What’s that noise in the middle of the night?

By August 18, 2014 February 26th, 2021 No Comments

It’s 2 a.m. and you just heard something making noise in the laundry room…

Should you call the cops?

Nope, that noise is actually just that rowdy night owl: your water softener.

But what is it doing up at this hour?


Most residential water softeners are pre-programmed to regenerate at 2 a.m., but why is that? Does it really matter what time of day it is when your softener is triggered to cycle? Yes, it does matter.

While a water softener is in the process of regenerating, it is in “bypass” mode. This means that while your softener is going through its series of cycles (about a one-and-a-half to two-hour process), the water in your home is routed around your softener. In other words, your water is “bypassed” around the softener while it is cycling.

If your water softener were to regenerate while you were using water, then your hot water heater will start to fill up with hard water, followed by a series of unfortunate hard water events, like white scaling on your dishes.

However, just because your softener waits to cycle until 2 a.m. does not mean that you will get hard water once you have “run out” of soft water. Most softeners have a reserve capacity setting to prevent this from happening.

For example, if your water softener is capable of producing 1,000 gallons of soft water, it may be programmed to have 200 of those gallons in reserve. So, when your water softener has produced 800 gallons, it will be triggered to regenerate that night. I say night because most of us are still sleeping at 2 a.m.

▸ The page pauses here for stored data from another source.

-- ==== Sys2Proof/Machine/FanEvents.lean ====
section
/-! DEFINITION. The commands of the fan lines, the tach window and the control timer: one meaning each. -/

namespace Sys2Proof.Machine

/-- What a change of FAN_PRES starts or stops in the fan record (R106). -/
def fanPresence (present : Bool) (r : FanRec) : FanRec :=
  match present, r.state with
  | true, .absent => { r with insertTimer := some Config.insertionDebounce }
  | true, _ => { r with removeTimer := none }
  | false, .absent => { r with insertTimer := none }
  | false, _ => { r with removeTimer := some Config.removalDebounce }

/-- FAN_PRES changes (R106, log 22). -/
def fanPresChanged (f : Fan) (present : Bool) (s : State) : State :=
  if Bank.read s.pins.fanPres f = present then s
  else
    let t := updPins (fun x => { x with fanPres := Bank.put x.fanPres f present }) s
    if isRunning s then updFan f (fanPresence present) t else t

def execFanPresChange (f : Fan) (present : Bool) (s : State) : Host.Outcome State Fault Refusal :=
  .next (fanPresChanged f present s)

/-- The insertion of a fan: the record, a fresh scan, and the PBU's evaluation (R106, R53). -/
def insertFan (f : Fan) (s : State) : State :=
  evaluate (.fan f) (requestScan (slotOfFan f) (updFan f insertedFan s))

/-- The insertion debounce timer of an ABSENT fan runs out (R106). -/
def execFanInsertionDebounceExpiry (f : Fan) (s : State) : Host.Outcome State Fault Refusal :=
  .next (whenRunning s (if (fanRec s f).insertTimer.isSome && (fanRec s f).state == .absent then insertFan f s else s))

/-- The removal of a fan: the record, its slot cleared, and the PBU's evaluation (R107). -/
def removeFan (f : Fan) (s : State) : State :=
  evaluate (.fan f) (clearSlot (slotOfFan f) (updFan f removedFan s))

/-- The removal debounce timer of a present fan runs out (R107). -/
def execFanRemovalDebounceExpiry (f : Fan) (s : State) : Host.Outcome State Fault Refusal :=
  .next (whenRunning s (if (fanRec s f).removeTimer.isSome && (fanRec s f).state != .absent then removeFan f s else s))

/-- A pulse on FAN_TACH: counted while the fan is present (R115). -/
def execFanTachPulse (f : Fan) (s : State) : Host.Outcome State Fault Refusal :=
  .next (whenRunning s (if (fanRec s f).state = .absent then s else updFan f countPulse s))

/-- The fan's tach window ends (R116). -/
def execTachWindowExpiry (f : Fan) (s : State) : Host.Outcome State Fault Refusal :=
  .next (whenRunning s (if (fanRec s f).tachTimer.isSome then tachWindow f s else s))

/-- The control timer runs out and restarts: the THU computes all three zones, and the FDU drives each
(R96, R109). DEDUCED, unsafe: the rules give no order among the zones, and in the order Z0, Z1, Z2 an alert
of ZONE_ALARM names the lowest zone whose airflow status changes and the record the highest (log 9). -/
def controlZones (s : State) : State :=
  let t := computeZones { s with thu := { s.thu with controlTimer := some Config.controlPeriod } }
  driveZone 2 (driveZone 1 (driveZone 0 t))

def execControlTimerExpiry (s : State) : Host.Outcome State Fault Refusal :=
  .next (whenRunning s (if s.thu.controlTimer.isSome then controlZones s else s))

end Sys2Proof.Machine
end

This means that if you reach your maximum capacity of 800 gallons and you have just taken your morning shower at 6 a.m., you will still have a whole day’s worth of soft water (200 gallons) in reserve so that you don’t get hard water while your softener waits to regenerate.

As always, if you feel that your water softener is not functioning properly, it’s important to call a qualified local water treatment professional to take a look.